(Items from a dataset)
____
/-- A change of versions that keeps their slots, states, attempts and blocks. -/
theorem core_find_map (l : List Version) (k : Nat) (f : Version → Version) (slot : ∀ z, (f z).wslot = z.wslot) (same : ∀ z, core (f z) = core z) :
    (recGet Version.wslot (l.map f) k).map core = (recGet Version.wslot l k).map core := by
  have key : ((fun z : Version => z.wslot == k) ∘ f) = fun z => z.wslot == k := funext fun z => by rw [Function.comp_apply, slot]
  have cores : core ∘ f = core := funext same
  rw [recGet, List.find?_map, key, Option.map_map, cores]
  rfl

theorem core_dropVersion_of_ne {x : Slice} {w k : Nat} (e : Entry) (h : k ≠ w) :
    ((x.dropVersion w e).version k).map core = (x.version k).map core := by
  unfold Slice.dropVersion
  split
  · rfl
  · next v _ =>
    extract_lets y seeded y'
    have left : (y'.version k).map core = (x.version k).map core := by
      refine (core_find_map _ k _ (fun z => ?_) fun z => ?_).trans ?_
      · split <;> rfl
      · split <;> rfl
      · rw [recGet_recErase, if_neg h]
        rfl
    split
    · exact left
    · exact left

theorem retried_wslot (v : Version) (group : Nat) (y : Version) : (retried v group y).wslot = y.wslot := rfl

/-- The failure of one version leaves every other as it is. -/
theorem core_failedSlice_of_ne (group : Nat) (x : Slice) {k : Nat} (h : k ≠ v.wslot) :
    ((failedSlice group x v).version k).map core = (x.version k).map core := by
  unfold failedSlice
  split
  · split
    · exact core_dropVersion_of_ne _ h
    · refine core_modVersion_of_ne _ ?_ h
      exact retried_wslot v group
  · exact core_modVersion_of_ne _ (retried_wslot v group) h

/-- The blocks of a version's record. -/
def coreBlocks (q : WbState × Nat × List (Nat × Block)) : List (Nat × Block) := q.2.2

/-- A version that does not give up starts again with one attempt more. -/
theorem core_failedSlice_self (group : Nat) {x : Slice} {bs : List (Nat × Block)} (retry : givesUp v = false)
    (found : ((x.version v.wslot).map core).map coreBlocks = some bs) :
    ((failedSlice group x v).version v.wslot).map core = some (.filling, v.attempts + 1, bs) := by
  rw [failedSlice, retry, if_neg (by decide), version_modVersion x v.wslot v.wslot _ (retried_wslot v group)]
  cases h : x.version v.wslot with
  | none =>
    rw [h] at found
    cases found
  | some z =>
    rw [h] at found
    cases found
    rw [Option.map_some, if_pos rfl]
    rfl

/-- One that gives up with nothing acknowledged is discarded. -/
theorem version_failedSlice_self (group : Nat) (x : Slice) (last : givesUp v = true) (none_ : v.acked = []) :
    (failedSlice group x v).version v.wslot = none := by
  rw [failedSlice, last, if_pos rfl, none_, if_pos (show [].isEmpty = true from rfl)]
  exact version_dropVersion_self x _ _

section
variable {l : List Version} (single : ∀ z ∈ l, z.wslot = v.wslot → z = v)
include single

theorem foldl_failedSlice_retries (group : Nat) {x : Slice} (retry : givesUp v = false) (mem : v ∈ l) (found : x.version v.wslot = some v) :
    ((l.foldl (failedSlice group) x).version v.wslot).map core = some (.filling, v.attempts + 1, v.blocks) := by
  have blocks : ∀ y : Slice, ((y.version v.wslot).map core) = some (.filling, v.attempts + 1, v.blocks) →
      ((y.version v.wslot).map core).map coreBlocks = some v.blocks := fun y h => by rw [h]; rfl
  refine foldl_reaches (P := fun y : Slice => ((y.version v.wslot).map core).map coreBlocks = some v.blocks)
    (Q := fun y : Slice => (y.version v.wslot).map core = some (WbState.filling, v.attempts + 1, v.blocks)) (fun r a ha kept => ?_)
    (fun r kept => core_failedSlice_self group retry kept) (fun r a ha done => ?_) mem (by rw [found]; rfl)
  · by_cases slot : a.wslot = v.wslot
    · rw [single a ha slot]
      exact blocks _ (core_failedSlice_self group retry kept)
    · rw [core_failedSlice_of_ne group r (Ne.symm slot)]
      exact kept
  · by_cases slot : a.wslot = v.wslot
    · rw [single a ha slot]
      exact core_failedSlice_self group retry (blocks r done)
    · rw [core_failedSlice_of_ne group r (Ne.symm slot)]
      exact done

theorem foldl_failedSlice_drops (group : Nat) (x : Slice) (last : givesUp v = true) (none_ : v.acked = []) (mem : v ∈ l) :
    (l.foldl (failedSlice group) x).version v.wslot = none := by
  refine foldl_reaches (P := fun _ => True) (Q := fun y : Slice => y.version v.wslot = none) (fun _ _ _ _ => trivial)
    (fun r _ => version_failedSlice_self group r last none_) (fun r a ha done => ?_) mem trivial
  by_cases slot : a.wslot = v.wslot
  · rw [single a ha slot]
    exact version_failedSlice_self group r last none_
  · have kept := core_failedSlice_of_ne group r (Ne.symm slot)
    rw [done] at kept
    exact Option.map_eq_none_iff.mp kept

end

/-! ### The commands that wait (R55, R58) -/

/-- A command that waited for a program: it still waits for it, or has failed with Write Fault. -/
structure WaitsOrFailed (c : Cond) (y z : InFlight) : Prop where
  hdr : z.hdr = y.hdr
  waits : z.failLba = none → c ∈ z.conds
  failed : z.failLba ≠ none → z.answer.status = stWriteFault

/-- The failure of a condition with Write Fault. -/
theorem waitsOrFailed_fail {c e : Cond} {y z : InFlight} (nsid lba : Nat) (h : WaitsOrFailed c y z) :
    WaitsOrFailed c y (if e ∈ z.conds then ({ z with conds := z.conds.filter (· != e) } : InFlight).failPart (ansAt stWriteFault nsid lba) else z) := by
  obtain ⟨hdr, waits, failed⟩ := h
  split
  · unfold InFlight.failPart
    split
    · next lower =>
      have set_ : z.failLba ≠ none := fun none_ => by
        simp only [none_] at lower
        cases lower
      exact ⟨hdr, fun none_ => absurd none_ set_, fun _ => failed set_⟩
    · exact ⟨hdr, fun none_ => (by cases none_), fun _ => rfl⟩
  · exact ⟨hdr, waits, failed⟩

theorem mem_conds_fail {c e : Cond} {z : InFlight} (a : Answer)
    (h : c ∈ (if e ∈ z.conds then ({ z with conds := z.conds.filter (· != e) } : InFlight).failPart a else z).conds) : c ∈ z.conds ∧ c ≠ e := by
  split at h
  · have kept : c ∈ z.conds.filter (· != e) := by
      unfold InFlight.failPart at h
      split at h <;> exact h
    simpa using kept
  · next other => exact ⟨h, fun same => other (same ▸ h)⟩
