-- ==== Sys2Proof/Certificates/Slice0/Obligations.lean ====
section
/-! DEFINITION. The statements for the provers, from the numbered rules of spec/. Each docstring names the rule or section, and
the log entry where a clause rests on a choice of the model. The state that `exec` is given is the one after the element has been
read. -/

open Sys2Proof Sys2Proof.Machine

/-! ### BitReader -/

/-- 40_bitreader R131, R135: a read returns the stream bits at the cursor, weighted by its order, and moves the cursor past them;
one that needs more bits than there are ends at the end of the input. It writes the cursor only. That a read takes any count,
beyond the 16 of R133, is log 19. -/
def Obligations.ReadBitsReadsTheStream : Prop :=
  ∀ (s : State) (n : Nat) (o : Order), CursorInv s →
    (s.cur.bitIndex + n ≤ 8 * s.inLen.toNat →
      ∃ c, readBits stateSource n o s = .ok (fieldValue s.imem s.cur.bitIndex n o) { s with cur := c } ∧
        CursorInv { s with cur := c } ∧ c.bitIndex = s.cur.bitIndex + n) ∧
    (8 * s.inLen.toNat < s.cur.bitIndex + n →
      readBits stateSource n o s = .err .unexpectedEndOfInput s.atEndOfInput)

/-- 40_bitreader R134: the residual bits are dropped, `in_pos` stays, the cursor stands at the least multiple of 8 not below
where it stood, nothing changes at a boundary, and the next bit read is bit 0 of the byte at `in_pos`. -/
def Obligations.AlignDropsTheResidualBits : Prop :=
  ∀ s : State, CursorInv s →
    stateSource.align s = { s with cur := { inPos := s.cur.inPos, bitbuf := 0, bitcnt := 0 } } ∧
    CursorInv (stateSource.align s) ∧
    (stateSource.align s).cur.bitIndex = 8 * ((s.cur.bitIndex + 7) / 8) ∧
    (s.cur.bitcnt = 0 → stateSource.align s = s) ∧
    (s.cur.inPos.toNat < s.inLen.toNat →
      ∃ t, stateSource.next (stateSource.align s) = some ((Memory.read s.imem s.cur.inPos.toNat).getLsbD 0, t) ∧
        t.cur.inPos.toNat = s.cur.inPos.toNat + 1)

/-! ### HuffmanTableBuilder and Decode -/

/-- 41 R152: the check fails exactly when the sum of `2^(maxbits - L[i])` over the used symbols exceeds `2^maxbits`. -/
def Obligations.OverSubscriptionIsTheKraftSum : Prop :=
  ∀ (L : List Nat) (m : Nat), LengthsFit L m → (overSubscribed L m = true ↔ 2 ^ m < kraftSum L m)

/-- 41 R153: the recurrence of the start codes over the numbers of symbols of each length, and their bounds once the check of
R152 has passed. -/
def Obligations.StartCodesFollowTheRecurrence : Prop :=
  ∀ (L : List Nat) (m : Nat), LengthsFit L m →
    (startCodes L m).getD 0 0 = 0 ∧
    (∀ l, 1 ≤ l → l ≤ m →
      (startCodes L m).getD l 0 =
        ((startCodes L m).getD (l - 1) 0 + (if l - 1 = 0 then 0 else L.count (l - 1))) <<< 1) ∧
    (overSubscribed L m = false → ∀ l, 1 ≤ l → l ≤ m →
      (startCodes L m).getD l 0 + L.count l ≤ 2 ^ l ∧ (m ≤ 15 → (startCodes L m).getD l 0 < 2 ^ 16))

/-- 41 R154: every used symbol has one code, of its length, and the value of the closed form; the codes stand in increasing order
of their symbols. -/
def Obligations.CodesHaveTheClosedForm : Prop :=
  ∀ (L : List Nat) (m : Nat), LengthsFit L m →
    (codes L m).Pairwise (fun c d => c.sym < d.sym) ∧
    ∀ c, c ∈ codes L m ↔
      L[c.sym]? = some c.len ∧ c.len ≠ 0 ∧ c.code = (startCodes L m).getD c.len 0 + (L.take c.sym).count c.len

/-- 41 R155: the codes of an accepted table fit their lengths, no code is a prefix of another, codes of one length rise with the
symbol, and a shorter code is below a longer one when both are left-aligned. -/
def Obligations.CodesArePrefixFreeAndOrdered : Prop :=
  ∀ (L : List Nat) (m : Nat), LengthsFit L m → overSubscribed L m = false →
    ∀ c ∈ codes L m, c.code < 2 ^ c.len ∧
      ∀ d ∈ codes L m,
        (c.bits <+: d.bits → c = d) ∧
        (c.len = d.len → c.sym < d.sym → c.code < d.code) ∧
        (c.len < d.len → c.code * 2 ^ (m - c.len) < d.code * 2 ^ (m - d.len))

/-- 41 R160: the bits of a code word, whatever follows them, decode to its symbol, and exactly they are consumed. -/
def Obligations.DecodeReadsBackEveryCode : Prop :=
  ∀ (L : List Nat) (m : Nat) (c : Code) (rest : List Bool), LengthsFit L m → overSubscribed L m = false →
    c ∈ codes L m → decodeSymbol listSource L m (c.bits ++ rest) = .ok c.sym rest

/-- 41 R161: the fault comes after the first bit that makes the bits read a prefix of no code, that bit consumed; with an empty
table before any bit is read; and an input that ends inside a code word ends the read instead. -/
def Obligations.DecodeStopsAtTheFirstDeadEnd : Prop :=
  ∀ (L : List Nat) (m : Nat), LengthsFit L m → overSubscribed L m = false →
    (∀ (c : Code) (p rest : List Bool) (b : Bool), c ∈ codes L m → p <+: c.bits → p ≠ c.bits →
      ((∀ d ∈ codes L m, ¬ (p ++ [b]) <+: d.bits) →
        decodeSymbol listSource L m (p ++ b :: rest) = .err .incompleteHuffmanTable rest) ∧
      decodeSymbol listSource L m p = .err .unexpectedEndOfInput []) ∧
    ((∀ l ∈ L, l = 0) → ∀ s : List Bool, decodeSymbol listSource L m s = .err .incompleteHuffmanTable s)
____
**WORK TASK:** What you return must be an exact retyping of the lines above starting at the line with "z.conds.filter (· != e) := by" and ending at the line with "### BitReader -/", and nothing besides.

**RESPONSE TO THIS EXERCISE:**
  · have kept : c ∈ z.conds.filter (· != e) := by
      unfold InFlight.failPart at h
      split at h <;> exact h
    simpa using kept
  · next other => exact ⟨h, fun same => other (same ▸ h)⟩
-- ==== Sys2Proof/Certificates/Slice0/Obligations.lean ====
section
/-! DEFINITION. The statements for the provers, from the numbered rules of spec/. Each docstring names the rule or section, and
the log entry where a clause rests on a choice of the model. The state that `exec` is given is the one after the element has been
read. -/

open Sys2Proof Sys2Proof.Machine

/-! ### BitReader -/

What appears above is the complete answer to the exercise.